*** INPUT FOR THIS TASK ***

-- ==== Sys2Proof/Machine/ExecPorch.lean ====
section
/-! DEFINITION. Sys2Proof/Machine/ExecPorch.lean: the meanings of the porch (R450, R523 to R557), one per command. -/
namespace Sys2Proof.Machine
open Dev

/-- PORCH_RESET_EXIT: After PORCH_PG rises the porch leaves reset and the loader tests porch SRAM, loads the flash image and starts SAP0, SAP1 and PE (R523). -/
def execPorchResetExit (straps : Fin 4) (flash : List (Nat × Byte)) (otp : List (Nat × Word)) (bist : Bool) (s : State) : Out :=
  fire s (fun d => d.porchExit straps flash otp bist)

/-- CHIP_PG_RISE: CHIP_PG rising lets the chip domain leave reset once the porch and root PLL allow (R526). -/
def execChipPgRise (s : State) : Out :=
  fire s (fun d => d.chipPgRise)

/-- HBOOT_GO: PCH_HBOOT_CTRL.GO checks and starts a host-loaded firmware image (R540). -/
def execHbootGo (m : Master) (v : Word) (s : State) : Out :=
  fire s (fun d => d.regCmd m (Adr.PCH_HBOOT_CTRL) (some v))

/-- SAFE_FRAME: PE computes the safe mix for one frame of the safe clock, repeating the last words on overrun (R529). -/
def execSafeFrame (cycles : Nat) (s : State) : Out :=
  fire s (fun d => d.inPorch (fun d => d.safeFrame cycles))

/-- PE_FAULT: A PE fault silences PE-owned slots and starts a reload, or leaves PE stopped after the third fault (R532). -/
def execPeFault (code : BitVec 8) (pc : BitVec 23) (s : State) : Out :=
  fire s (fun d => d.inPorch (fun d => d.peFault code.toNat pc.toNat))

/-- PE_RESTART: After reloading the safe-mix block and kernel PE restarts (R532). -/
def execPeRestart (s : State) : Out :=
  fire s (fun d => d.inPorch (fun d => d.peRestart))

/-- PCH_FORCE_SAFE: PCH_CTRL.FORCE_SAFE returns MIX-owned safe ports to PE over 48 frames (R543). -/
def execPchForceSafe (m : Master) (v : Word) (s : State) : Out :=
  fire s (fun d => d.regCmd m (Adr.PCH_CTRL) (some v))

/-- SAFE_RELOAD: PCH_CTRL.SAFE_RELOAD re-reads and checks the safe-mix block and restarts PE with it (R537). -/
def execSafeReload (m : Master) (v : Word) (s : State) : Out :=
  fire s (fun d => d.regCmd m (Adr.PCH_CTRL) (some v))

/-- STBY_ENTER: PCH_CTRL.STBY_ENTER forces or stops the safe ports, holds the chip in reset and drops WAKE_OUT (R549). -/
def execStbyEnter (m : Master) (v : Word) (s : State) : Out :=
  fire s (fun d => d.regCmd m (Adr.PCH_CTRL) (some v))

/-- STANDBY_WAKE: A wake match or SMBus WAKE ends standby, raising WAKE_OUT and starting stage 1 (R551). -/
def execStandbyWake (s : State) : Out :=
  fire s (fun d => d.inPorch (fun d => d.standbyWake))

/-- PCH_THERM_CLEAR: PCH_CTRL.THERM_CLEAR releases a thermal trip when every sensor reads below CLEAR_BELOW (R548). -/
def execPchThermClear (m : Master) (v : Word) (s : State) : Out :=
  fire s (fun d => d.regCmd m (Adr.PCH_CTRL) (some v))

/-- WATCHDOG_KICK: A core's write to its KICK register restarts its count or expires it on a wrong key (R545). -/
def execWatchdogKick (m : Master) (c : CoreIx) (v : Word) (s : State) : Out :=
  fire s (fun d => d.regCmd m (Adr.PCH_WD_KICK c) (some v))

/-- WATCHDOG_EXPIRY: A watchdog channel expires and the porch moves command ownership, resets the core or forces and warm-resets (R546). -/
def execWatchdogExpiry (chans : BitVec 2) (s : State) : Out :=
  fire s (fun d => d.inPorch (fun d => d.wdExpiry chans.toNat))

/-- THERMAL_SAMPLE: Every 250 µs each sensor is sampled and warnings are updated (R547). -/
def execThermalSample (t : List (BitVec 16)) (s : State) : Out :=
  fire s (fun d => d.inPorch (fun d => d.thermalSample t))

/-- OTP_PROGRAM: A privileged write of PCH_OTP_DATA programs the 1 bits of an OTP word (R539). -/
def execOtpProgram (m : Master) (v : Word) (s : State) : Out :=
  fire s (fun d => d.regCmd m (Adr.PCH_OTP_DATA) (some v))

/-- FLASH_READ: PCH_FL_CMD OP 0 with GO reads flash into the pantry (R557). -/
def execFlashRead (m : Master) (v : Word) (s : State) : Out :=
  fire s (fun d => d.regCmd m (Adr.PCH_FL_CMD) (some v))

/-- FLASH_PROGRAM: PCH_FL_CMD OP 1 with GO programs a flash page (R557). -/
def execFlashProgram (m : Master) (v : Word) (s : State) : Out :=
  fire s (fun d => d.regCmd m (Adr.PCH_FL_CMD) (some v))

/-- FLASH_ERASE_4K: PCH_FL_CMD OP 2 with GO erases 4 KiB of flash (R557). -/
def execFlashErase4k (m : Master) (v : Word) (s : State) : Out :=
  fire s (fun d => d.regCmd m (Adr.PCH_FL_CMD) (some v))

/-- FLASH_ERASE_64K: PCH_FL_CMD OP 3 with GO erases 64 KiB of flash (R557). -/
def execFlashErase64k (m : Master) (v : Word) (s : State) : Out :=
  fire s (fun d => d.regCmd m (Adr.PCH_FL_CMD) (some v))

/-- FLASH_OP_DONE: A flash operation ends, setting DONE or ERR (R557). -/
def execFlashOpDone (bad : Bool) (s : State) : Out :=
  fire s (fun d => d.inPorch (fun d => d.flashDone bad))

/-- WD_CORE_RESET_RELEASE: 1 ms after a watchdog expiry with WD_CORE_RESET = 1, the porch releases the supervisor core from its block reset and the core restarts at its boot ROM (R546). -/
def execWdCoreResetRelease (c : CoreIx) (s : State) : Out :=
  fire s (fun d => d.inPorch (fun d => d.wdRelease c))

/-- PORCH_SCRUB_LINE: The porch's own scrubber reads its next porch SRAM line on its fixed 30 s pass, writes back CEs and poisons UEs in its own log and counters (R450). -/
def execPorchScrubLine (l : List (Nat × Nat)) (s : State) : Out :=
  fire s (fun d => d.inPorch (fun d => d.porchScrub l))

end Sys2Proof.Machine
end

*** End of INPUT FOR THIS TASK ***

[EXERCISE OBJECTIVE]: Output each entry exactly. Leave none out.

[ANSWER SPACE]:
-- ==== Sys2Proof/Machine/ExecPorch.lean ====
section
/-! DEFINITION. Sys2Proof/Machine/ExecPorch.lean: the meanings of the porch (R450, R523 to R557), one per command. -/
namespace Sys2Proof.Machine
open Dev

/-- PORCH_RESET_EXIT: After PORCH_PG rises the porch leaves reset and the loader tests porch SRAM, loads the flash image and starts SAP0, SAP1 and PE (R523). -/
def execPorchResetExit (straps : Fin 4) (flash : List (Nat × Byte)) (otp : List (Nat × Word)) (bist : Bool) (s : State) : Out :=
  fire s (fun d => d.porchExit straps flash otp bist)

/-- CHIP_PG_RISE: CHIP_PG rising lets the chip domain leave reset once the porch and root PLL allow (R526). -/
def execChipPgRise (s : State) : Out :=
  fire s (fun d => d.chipPgRise)

/-- HBOOT_GO: PCH_HBOOT_CTRL.GO checks and starts a host-loaded firmware image (R540). -/
def execHbootGo (m : Master) (v : Word) (s : State) : Out :=
  fire s (fun d => d.regCmd m (Adr.PCH_HBOOT_CTRL) (some v))

/-- SAFE_FRAME: PE computes the safe mix for one frame of the safe clock, repeating the last words on overrun (R529). -/
def execSafeFrame (cycles : Nat) (s : State) : Out :=
  fire s (fun d => d.inPorch (fun d => d.safeFrame cycles))

/-- PE_FAULT: A PE fault silences PE-owned slots and starts a reload, or leaves PE stopped after the third fault (R532). -/
def execPeFault (code : BitVec 8) (pc : BitVec 23) (s : State) : Out :=
  fire s (fun d => d.inPorch (fun d => d.peFault code.toNat pc.toNat))

/-- PE_RESTART: After reloading the safe-mix block and kernel PE restarts (R532). -/
def execPeRestart (s : State) : Out :=
  fire s (fun d => d.inPorch (fun d => d.peRestart))

/-- PCH_FORCE_SAFE: PCH_CTRL.FORCE_SAFE returns MIX-owned safe ports to PE over 48 frames (R543). -/
def execPchForceSafe (m : Master) (v : Word) (s : State) : Out :=
  fire s (fun d => d.regCmd m (Adr.PCH_CTRL) (some v))

/-- SAFE_RELOAD: PCH_CTRL.SAFE_RELOAD re-reads and checks the safe-mix block and restarts PE with it (R537). -/
def execSafeReload (m : Master) (v : Word) (s : State) : Out :=
  fire s (fun d => d.regCmd m (Adr.PCH_CTRL) (some v))

/-- STBY_ENTER: PCH_CTRL.STBY_ENTER forces or stops the safe ports, holds the chip in reset and drops WAKE_OUT (R549). -/
def execStbyEnter (m : Master) (v : Word) (s : State) : Out :=
  fire s (fun d => d.regCmd m (Adr.PCH_CTRL) (some v))

/-- STANDBY_WAKE: A wake match or SMBus WAKE ends standby, raising WAKE_OUT and starting stage 1 (R551). -/
def execStandbyWake (s : State) : Out :=
  fire s (fun d => d.inPorch (fun d => d.standbyWake))

/-- PCH_THERM_CLEAR: PCH_CTRL.THERM_CLEAR releases a thermal trip when every sensor reads below CLEAR_BELOW (R548). -/
def execPchThermClear (m : Master) (v : Word) (s : State) : Out :=
  fire s (fun d => d.regCmd m (Adr.PCH_CTRL) (some v))

/-- WATCHDOG_KICK: A core's write to its KICK register restarts its count or expires it on a wrong key (R545). -/
def execWatchdogKick (m : Master) (c : CoreIx) (v : Word) (s : State) : Out :=
  fire s (fun d => d.regCmd m (Adr.PCH_WD_KICK c) (some v))

/-- WATCHDOG_EXPIRY: A watchdog channel expires and the porch moves command ownership, resets the core or forces and warm-resets (R546). -/
def execWatchdogExpiry (chans : BitVec 2) (s : State) : Out :=
  fire s (fun d => d.inPorch (fun d => d.wdExpiry chans.toNat))

/-- THERMAL_SAMPLE: Every 250 µs each sensor is sampled and warnings are updated (R547). -/
def execThermalSample (t : List (BitVec 16)) (s : State) : Out :=
  fire s (fun d => d.inPorch (fun d => d.thermalSample t))

/-- OTP_PROGRAM: A privileged write of PCH_OTP_DATA programs the 1 bits of an OTP word (R539). -/
def execOtpProgram (m : Master) (v : Word) (s : State) : Out :=
  fire s (fun d => d.regCmd m (Adr.PCH_OTP_DATA) (some v))

/-- FLASH_READ: PCH_FL_CMD OP 0 with GO reads flash into the pantry (R557). -/
def execFlashRead (m : Master) (v : Word) (s : State) : Out :=
  fire s (fun d => d.regCmd m (Adr.PCH_FL_CMD) (some v))

/-- FLASH_PROGRAM: PCH_FL_CMD OP 1 with GO programs a flash page (R557). -/
def execFlashProgram (m : Master) (v : Word) (s : State) : Out :=
  fire s (fun d => d.regCmd m (Adr.PCH_FL_CMD) (some v))

/-- FLASH_ERASE_4K: PCH_FL_CMD OP 2 with GO erases 4 KiB of flash (R557). -/
def execFlashErase4k (m : Master) (v : Word) (s : State) : Out :=
  fire s (fun d => d.regCmd m (Adr.PCH_FL_CMD) (some v))

/-- FLASH_ERASE_64K: PCH_FL_CMD OP 3 with GO erases 64 KiB of flash (R557). -/
def execFlashErase64k (m : Master) (v : Word) (s : State) : Out :=
  fire s (fun d => d.regCmd m (Adr.PCH_FL_CMD) (some v))

/-- FLASH_OP_DONE: A flash operation ends, setting DONE or ERR (R557). -/
def execFlashOpDone (bad : Bool) (s : State) : Out :=
  fire s (fun d => d.inPorch (fun d => d.flashDone bad))

/-- WD_CORE_RESET_RELEASE: 1 ms after a watchdog expiry with WD_CORE_RESET = 1, the porch releases the supervisor core from its block reset and the core restarts at its boot ROM (R546). -/
def execWdCoreResetRelease (c : CoreIx) (s : State) : Out :=
  fire s (fun d => d.inPorch (fun d => d.wdRelease c))

/-- PORCH_SCRUB_LINE: The porch's own scrubber reads its next porch SRAM line on its fixed 30 s pass, writes back CEs and poisons UEs in its own log and counters (R450). -/
def execPorchScrubLine (l : List (Nat × Nat)) (s : State) : Out :=
  fire s (fun d => d.inPorch (fun d => d.porchScrub l))

end Sys2Proof.Machine
end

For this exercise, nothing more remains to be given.